At the same time, some criminal groups have switched to LLMs from the open source scene and removed the corresponding filters.
AI generates malware
The Stopwatch AI website demonstrates just how far the possibilities of AI-generated malware already go. It shows how AI can be used in three simple steps to program malware that specifically undermines the protective shield of the major antivirus tools.
In the first step, called “Choose Platform”, you select the operating system of the computer you want to attack. You can choose from Mac, Windows, Linux, AWS (Amazon Web Services, Amazon’s cloud service), Google Cloud, and Microsoft Azure, Microsoft’s professional cloud service.
The Stopwatch AI website demonstrates how malware can be programmed in a few simple steps with the help of AI tools. The first step is to select the operating system to be attacked.
Foundry
The second step is called “Choose Defence” and offers nine antivirus tools, including Microsoft Defender, Eset Endpoint Protection Advanced, McAfee Endpoint Security, Symantec Endpoint Security, and Kaspersky Endpoint Security for Business.
In the second step, Stopwatch AI users select the antivirus program whose weaknesses they want to exploit with their malware attack. Microsoft Defender is also listed here.
Foundry
In the third step, “Choose Attack”, you specify the type of virus you want to create. The selection ranges from adware and spyware to ransomware and keylogging through to data exfiltration, i.e. data theft.
Stopwatch AI offers ten different types of malware, from keyloggers to ransomware. The user must register in order to implement the selected malware.
Foundry
After clicking on a form of attack, Stopwatch AI asks for log-in details. It is possible to register with the site using a Google, Github, or Microsoft account. As soon as registration is complete, the AI starts programming the desired malware.
In order to use the site, the user must agree to the terms of use, which exclude attacks against other systems. This is because Stopwatch AI is only intended for studying malware development with AI.
Critically, all projects are assigned to the respective user and saved.
How to recognize AI-generated phishing emails
Always take a look at the sender address of incoming emails and consider whether it is plausible. Also look out for the following features:
- Become wary of emails from people you are not normally in contact with or have not heard from in a while. This is especially true if these messages contain unusual requests or enquiries.
- Hover your mouse over any links and check where they lead to. If the address does not match the sender of the email or the text of the message, it is often a scam.
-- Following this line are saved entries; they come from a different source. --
/-- R25, R63: no step and, outside reset, no host action changes the program or the instance. -/
def Obligations.ProgramIsImmutable : Prop :=
  (∀ s t : State, step s = .next t → t.imem = s.imem ∧ t.progLen = s.progLen ∧ t.inst = s.inst) ∧
  ∀ (s t : State) (a : HostAction), s.resetHeld = false → hostStep a s = .next t →
    t.imem = s.imem ∧ t.progLen = s.progLen ∧ t.inst = s.inst

/-- R25, R133: words at addresses `>= prog_len` are irrelevant: replacing them changes no step. -/
def Obligations.WordsPastProgramAreIrrelevant : Prop :=
  ∀ (s t : State) (m : Memory), (∀ a, a < s.progLen.toNat → m.read a = s.imem.read a) → step s = .next t →
    step { s with imem := m } = .next { t with imem := m }

/-- R122, R37: only `,` depends on the input: every other instruction does the same whatever the input is. -/
def Obligations.InputOnlyReachesComma : Prop :=
  ∀ (i : Instr) (s t : State) (bs : List Byte) (xs : List PollAnswer), i ≠ .input → exec i s = .next t →
    exec i { s with inbuf := bs, inAnswers := xs } = .next { t with inbuf := bs, inAnswers := xs }

/-! ## Invariants -/

/-- The invariant holds right after reset, for every instance (R38), and at `State.reset`. -/
def Obligations.ResetMeetsInvariant : Prop :=
  Inv State.reset ∧ ∀ c : Config.Params, c.wf = true → Inv { State.reset with inst := c }

/-- R39, R138: every step of the engine keeps the invariant, from every state that meets it. -/
def Obligations.StepKeepsInvariant : Prop :=
  ∀ s t : State, Inv s → step s = .next t → Inv t

/-- Every action of the host keeps the invariant (R33, R191, R195). -/
def Obligations.HostKeepsInvariant : Prop :=
  ∀ (s t : State) (a : HostAction), Inv s → hostStep a s = .next t → Inv t

/-- R39 (a) to (g), which the spec derives from its other rules, in every reachable state: what `ResetMeetsInvariant`,
`StepKeepsInvariant` and `HostKeepsInvariant` give together. -/
def Obligations.ReachableStateFacts : Prop :=
  ∀ s : State, Reachable s →
    s.p.toNat ≤ s.inst.tapeLen ∧ s.ip.toNat ≤ s.progLen.toNat ∧
    s.ls.reverse.Pairwise (fun lower upper => lower.toNat < upper.toNat) ∧
    (∀ e ∈ s.ls, 1 ≤ e.toNat ∧ e.toNat < s.progLen.toNat ∧ s.imem.read e.toNat = opOpen ∧
      (s.status = .running → e.toNat < s.ip.toNat)) ∧
    s.ls.length ≤ countWord s opOpen 0 s.progLen.toNat ∧
    (s.status = .faulted ↔ s.fcause ≠ .noFault) ∧
    (∀ t, step s = .next t → s.out <+: t.out ∧ t.inbuf <:+ s.inbuf) ∧
    ∀ a, (s.tape.read a).toNat ≤ 255

/-- R139, which the spec derives from R138, and which follows from the step lemma `StepKeepsInvariant`: the depth is below IMEM_DEPTH, and with LS_DEPTH = IMEM_DEPTH no step overflows the loop stack. -/
def Obligations.LoopStackNeverOverflows : Prop :=
  ∀ s : State, Reachable s →
    s.ls.length ≤ countWord s opOpen 0 s.progLen.toNat ∧
    (s.progLen ≠ 0 → countWord s opOpen 1 (s.progLen.toNat - 1) ≤ s.progLen.toNat - 1 ∧
      s.ls.length ≤ countWord s opOpen 1 (s.progLen.toNat - 1)) ∧
    s.ls.length < s.inst.imemDepth ∧
    (s.inst.lsDepth = s.inst.imemDepth → s.fcause ≠ .loopStackOverflow)

/-- R140, which the spec derives from R130 to R138: for a balanced program every step keeps the loop stack equal to the brackets that enclose `ip`. -/
def Obligations.BalancedLoopsKeepEnclosingStack : Prop :=
  ∀ s t : State, Inv s → BalancedProgram s → StackEncloses s → step s = .next t → StackEncloses t ∧ BalancedProgram t

/-- R140, what the spec derives from it: a `]` pops its own partner, no `[` is found unmatched, and a normal halt leaves the loop stack
empty. -/
def Obligations.BalancedBracketsPairUp : Prop :=
  ∀ s : State, Inv s → BalancedProgram s → StackEncloses s →
    (s.ip.toNat < s.progLen.toNat → nextInstr s = .closeLoop →
      ∃ k rest, s.ls = k :: rest ∧ holdsWord s k.toNat opOpen ∧ pairs s k.toNat s.ip.toNat) ∧
    (∀ t, s.status = .running → step s = .next t → t.fcause ≠ .unmatchedOpenBracket) ∧
    (s.status = .halted → s.ls = [])

/-- R140, which the spec derives from R130 to R138: in every reachable state of a balanced program the loop stack is
exactly the brackets that enclose `ip`. The step lemma is `BalancedLoopsKeepEnclosingStack`. -/
def Obligations.ReachableBalancedStack : Prop :=
  ∀ s : State, Reachable s → BalancedProgram s → StackEncloses s
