-- ==== Sys2Proof/Tests/Slice0.lean ====
section
/-! SUPPORT. Small tests, each about one step or one function. Expected results are from the spec's words, its tables
and 95_test_vectors.md, named in each comment; none is the model's own answer pasted in. -/

namespace Sys2Proof.Tests

open Sys2Proof.Machine

/-- Reset with the words `ws` loaded. -/
def prog (ws : List Byte) : State := loadedWords ws State.reset

/-- The next state an outcome answers, if it answers one. -/
def nextOf (o : Host.Outcome State Fault Refusal) : Option State :=
  match o with
  | .next t => some t
  | .fault _ => none
  | .refused _ => none

/-- `status`, `fcause`, `fpos` and `ip` as numbers, after an instruction. -/
def record (o : Host.Outcome State Fault Refusal) : Option (Nat × Nat × Nat × Nat) :=
  (nextOf o).map fun t =>
    ((resultPort t).status.toNat, (resultPort t).fcause.toNat, t.fpos.toNat, t.ip.toNat)

/-! ## WellFormed: the one check, with an ill-formed term for each word it refuses (R150) -/

theorem test_wf_refuses_coded_nop :
    ([0x2B#8, 0x2C#8, 0x2D#8, 0x2E#8, 0x3C#8, 0x3E#8, 0x5B#8, 0x5D#8].map fun w => (Instr.nop w).wf) =
      [false, false, false, false, false, false, false, false] := by decide

theorem test_wf_admits_other_nop : (Instr.nop 0x61#8).wf = true ∧ Instr.closeLoop.wf = true := by decide

/-- The constraints of the parameter table, each broken once. -/
theorem test_params_wf :
    Config.engine.wf = true ∧
      (Config.Params.mk 0 1 1).wf = false ∧ (Config.Params.mk 32768 1 1).wf = false ∧
      (Config.Params.mk 1 0 1).wf = false ∧ (Config.Params.mk 1 131072 1).wf = false ∧
      (Config.Params.mk 1 1 0).wf = false := by decide

/-- The canonical form refuses an unsorted list, a repeat, and a listed zero. -/
theorem test_memory_wf :
    Memory.wf [(1, 5#8), (7, 9#8)] = true ∧ Memory.wf [(7, 9#8), (1, 5#8)] = false ∧
      Memory.wf [(1, 5#8), (1, 5#8)] = false ∧ Memory.wf [(1, 0#8)] = false := by decide

/-! ## Decode: words written out bit by bit from the table of R73 -/

theorem test_decode_right : decode 0b00111110#8 = .right := by decide
theorem test_decode_left : decode 0b00111100#8 = .left := by decide
theorem test_decode_inc : decode 0b00101011#8 = .inc := by decide
theorem test_decode_dec : decode 0b00101101#8 = .dec := by decide
theorem test_decode_output : decode 0b00101110#8 = .output := by decide
theorem test_decode_input : decode 0b00101100#8 = .input := by decide
theorem test_decode_openLoop : decode 0b01011011#8 = .openLoop := by decide
theorem test_decode_closeLoop : decode 0b01011101#8 = .closeLoop := by decide
/-- R80: the letter a; R75: 0x00 and the whitespace words; 95 "Decode": no case folding, no top-bit alias. -/
theorem test_decode_nop :
    ∀ w ∈ [0x61#8, 0x00#8, 0x20#8, 0x0A#8, 0x7B#8, 0x7D#8, 0xAB#8, 0xDD#8], decode w = .nop w := by decide

theorem test_decodeTableWord : decodeTableWord 8 91 = some .openLoop ∧ decodeTableWord 8 0 = some (.nop 0#8) := by
  decide

/-! ## The pointer (95: V-P1 to V-P8; 41 R101: TAPE_LEN = 1) -/

/-- V-P2, V-P3, V-P4. -/
theorem test_right_wraps :
    ([29998#15, 29999#15, 30000#15].map fun p => (movedRight 30000 p).toNat) = [29999, 0, 0] := by decide

/-- R101, TAPE_LEN = 1: `>` always gives 0; R102, TAPE_LEN = 1: `<` from 0 gives 1, from 1 gives 0. -/
theorem test_pointer_tape_of_one :
    movedRight 1 0#15 = 0#15 ∧ movedRight 1 1#15 = 0#15 ∧ movedLeft 1 0#15 = 1#15 ∧ movedLeft 1 1#15 = 0#15 := by
  decide

/-- V-P5 to V-P8. -/
theorem test_left_leaves_tape :
    ([1#15, 29999#15, 0#15, 30000#15].map fun p => (movedLeft 30000 p).toNat) = [0, 29998, 30000, 29999] := by decide

/-! ## Arithmetic (V-A1 to V-A10) -/

theorem test_inc : ([0#8, 127#8, 254#8, 255#8].map (aluResult .inc)) = [1#8, 128#8, 255#8, 0#8] := by decide
theorem test_dec : ([1#8, 0#8, 128#8, 255#8].map (aluResult .dec)) = [0#8, 255#8, 127#8, 254#8] := by decide

/-- V-A4 on the state: cell 5 from 255 to 0, ip from 3 to 4. -/
theorem test_inc_cell_wraps :
    (nextOf (exec .inc { State.reset with p := 5#15, ip := 3#17, tape := [(5, 255#8)] })).map
      (fun t => (t.tape, t.ip)) = some ([], 4#17) := by decide

/-- V-A10: the fault record, ip unchanged. -/
theorem test_dec_off_tape :
    record (exec .dec { State.reset with p := 30000#15, ip := 3#17 }) = some (2, 2, 3, 3) := by decide

/-! ## Input and output (V-IO) -/

/-- R120's example: the letter H. -/
theorem test_output :
    (nextOf (exec .output { State.reset with p := 2#15, ip := 50#17, tape := [(2, 72#8)] })).map
      (fun t => (t.out, t.ip, t.tape)) = some ([0x48#8], 51#17, [(2, 72#8)]) := by decide

/-- V-IO13: nothing is emitted off the tape. -/
theorem test_output_off_tape :
    (nextOf (exec .output { State.reset with p := 30000#15, ip := 1#17 })).map
      (fun t => (t.out, t.status, t.fpos)) = some ([], .faulted, 1#17) := by decide

/-- R122's example, and V-IO11: two polls, `EndOfData` first, not sticky. -/
theorem test_input_sources :
    (nextOf (exec .input { State.reset with tape := [(0, 9#8)], inbuf := [0x52#8, 0x75#8] })).map
        (fun t => (t.tape, t.inbuf, t.ip)) = some ([(0, 0x52#8)], [0x75#8], 1#17) ∧
      (nextOf (exec .input { State.reset with tape := [(0, 1#8)], inAnswers := [.endOfData, .byte 67#8] })).map
        (fun t => (t.tape, t.inAnswers)) = some ([], [.byte 67#8]) := by decide

/-- V-IO14: off the tape no input is consumed; V-IO17: without an answer nothing changes. -/
theorem test_input_fault_and_hold :
    (nextOf (exec .input { State.reset with p := 30000#15, ip := 1#17, inbuf := [65#8] })).map
        (fun t => (t.inbuf, t.fcause, t.ip)) = some ([65#8], .pointerOutOfTape, 1#17) ∧
      nextOf (exec .input State.reset) = some State.reset := by decide

/-! ## Loops (V-L1 to V-L10, R133) -/

/-- The values R133 lists: `[]`, `[[]]`, `[[]`, `[.`, `[a]b]`, `][`. -/
theorem test_matchClose :
    matchClose (prog [0x5B#8, 0x5D#8]) 0#17 = some 1#17 ∧
      matchClose (prog [0x5B#8, 0x5B#8, 0x5D#8, 0x5D#8]) 0#17 = some 3#17 ∧
      matchClose (prog [0x5B#8, 0x5B#8, 0x5D#8, 0x5D#8]) 1#17 = some 2#17 ∧
      matchClose (prog [0x5B#8, 0x5B#8, 0x5D#8]) 0#17 = none ∧
      matchClose (prog [0x5B#8, 0x5B#8, 0x5D#8]) 1#17 = some 2#17 ∧
      matchClose (prog [0x5B#8, 0x2E#8]) 0#17 = none ∧
      matchClose (prog [0x5B#8, 0x61#8, 0x5D#8, 0x62#8, 0x5D#8]) 0#17 = some 2#17 ∧
      matchClose (prog [0x5D#8, 0x5B#8]) 1#17 = none := by decide

/-- V-L1 and V-L2: `[-]+` at 0 with cell 0, and with cell 5. -/
theorem test_open :
    (nextOf (exec .openLoop (prog [0x5B#8, 0x2D#8, 0x5D#8, 0x2B#8]))).map (fun t => (t.ip, t.ls)) =
        some (3#17, []) ∧
      (nextOf (exec .openLoop { prog [0x5B#8, 0x2D#8, 0x5D#8, 0x2B#8] with tape := [(0, 5#8)] })).map
        (fun t => (t.ip, t.ls)) = some (1#17, [0#17]) := by decide

/-- V-F1, the LS_DEPTH = 1 case after V-F12, and the priority of `<[`. -/
theorem test_open_faults :
    record (exec .openLoop (prog [0x5B#8, 0x2E#8])) = some (2, 1, 0, 0) ∧
      record (exec .openLoop { prog [0x2B#8, 0x5B#8, 0x5B#8] with
        ip := 2#17, ls := [1#17], tape := [(0, 1#8)], inst := ⟨30000, 65536, 1⟩ }) = some (2, 3, 2, 2) ∧
      record (exec .openLoop { prog [0x3C#8, 0x5B#8] with ip := 1#17, p := 30000#15 }) = some (2, 2, 1, 1) := by
  decide

/-- V-L8 (`ls = [1, 2]` bottom first: the top is 2), V-L4, V-L10. -/
theorem test_close :
    (nextOf (exec .closeLoop { State.reset with ip := 4#17, ls := [2#17, 1#17] })).map (fun t => (t.ip, t.ls)) =
        some (2#17, [1#17]) ∧
      (nextOf (exec .closeLoop { State.reset with ip := 1#17, p := 30000#15 })).map (fun t => (t.ip, t.status)) =
        some (2#17, .running) := by decide

/-! ## NOP (V-N1), the step, withFetchWord -/

theorem test_nop : (nextOf (exec (.nop 0x61#8) { State.reset with ip := 4#17 })).map (·.ip) = some 5#17 := by decide

/-- V-H1: the empty program halts at its first step; V-H3: then nothing changes. -/
theorem test_halt :
    nextOf (step State.reset) = some { State.reset with status := .halted } ∧
      nextOf (step { State.reset with status := .halted }) = some { State.reset with status := .halted } := by decide

/-- Each row's word runs as the first instruction after reset; `,` is held, as V-IO17 says. -/
theorem test_first_instruction :
    ([0x3E, 0x3C, 0x2B, 0x2D, 0x2E, 0x2C, 0x5B, 0x5D, 0x00].map fun w =>
      record (step (State.reset.withFetchWord 8 w))) =
      [some (0, 0, 0, 1), some (0, 0, 0, 1), some (0, 0, 0, 1), some (0, 0, 0, 1), some (0, 0, 0, 1),
       some (0, 0, 0, 0), some (2, 1, 0, 0), some (0, 0, 0, 1), some (0, 0, 0, 1)] := by decide

/-! ## The host's functions (V-T1, V-T3, V-T5, R193) -/

theorem test_strip :
    strip Config.isSpace [0x2B#8, 0x20#8, 0x2B#8, 0x0A#8, 0x09#8, 0x2E#8, 0x0D#8] = [0x2B#8, 0x2B#8, 0x2E#8] := by
  decide

theorem test_trim :
    trim Config.isSpace [10#8, 32#8, 72#8, 32#8, 105#8, 9#8, 10#8] = [72#8, 32#8, 105#8] ∧
      trim Config.isSpace [0#8, 10#8] = [0#8] ∧ trim Config.isSpace [12#8] = [] := by decide

/-- A program longer than IMEM_DEPTH is refused, one of exactly that length is loaded (R33, D18). -/
theorem test_load_limit :
    loadProgram [0x2B#8, 0x2E#8] { applyReset State.reset with inst := ⟨30000, 1, 1⟩ } =
        .refused .programTooLong ∧
      (nextOf (loadProgram [0x2B#8] { applyReset State.reset with inst := ⟨30000, 1, 1⟩ })).map
        (fun t => (t.imem, t.progLen)) = some ([(0, 0x2B#8)], 1#17) :=
  ⟨rfl, by decide⟩

/-! ## Witnesses: for each obligation with hypotheses, a state and operands that meet all of them, at the boundaries

The obligation is named in each theorem's name. -/

/-- On the tape's last cell, at the value past it, and at 0. -/
theorem witness_RightMovesAndWraps :
    Config.engine.wf = true ∧ ({ State.reset with p := 29999#15 } : State).p.toNat < Config.engine.tapeLen ∧
      ({ State.reset with p := 30000#15 } : State).p.toNat = Config.engine.tapeLen := by decide

theorem witness_LeftMovesAndLeavesTape :
    State.reset.inst.wf = true ∧ State.reset.p = 0 ∧ (1 ≤ 1 ∧ 1 ≤ State.reset.inst.tapeLen + 1) ∧
      (1 ≤ 30001 ∧ 30001 ≤ State.reset.inst.tapeLen + 1) ∧
      (1 ≤ 29999 ∧ 29999 < State.reset.inst.tapeLen) ∧ 30000 ≤ State.reset.inst.tapeLen := by decide

/-- One pointer for each row of the table: 0, 1 and 29998, 29999, 30000. -/
theorem witness_PointerTransitionTable :
    State.reset.inst.wf = true ∧ State.reset.status = .running ∧ accessesTape .inc = true ∧
      (State.reset.p = 0 ∧ (0#15).toNat ≤ State.reset.inst.tapeLen) ∧
      (1 ≤ (1#15).toNat ∧ (1#15).toNat + 2 ≤ State.reset.inst.tapeLen) ∧
      (1 ≤ (29998#15).toNat ∧ (29998#15).toNat + 2 ≤ State.reset.inst.tapeLen) ∧
      (2 ≤ State.reset.inst.tapeLen ∧ (29999#15).toNat + 1 = State.reset.inst.tapeLen) ∧
      (30000#15).toNat = State.reset.inst.tapeLen := by decide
- No bank, streaming service, or public authority ever asks for your password or wants to know your account details via email.
- Be suspicious of emails that put you under time pressure or claim a high level of urgency.
Tricking antivirus tools with AI
Every antivirus program downloads the latest virus definitions from the manufacturer’s server at least once a day. They describe the characteristics of the new malware variants discovered in the last few hours so that the software on the user’s computer can reliably detect the malware.
However, this protective shield has become increasingly fragile. The reason: virus construction kits that allow hobby programmers to create functioning malware even without AI have been circulating on the darknet for decades—but not only there.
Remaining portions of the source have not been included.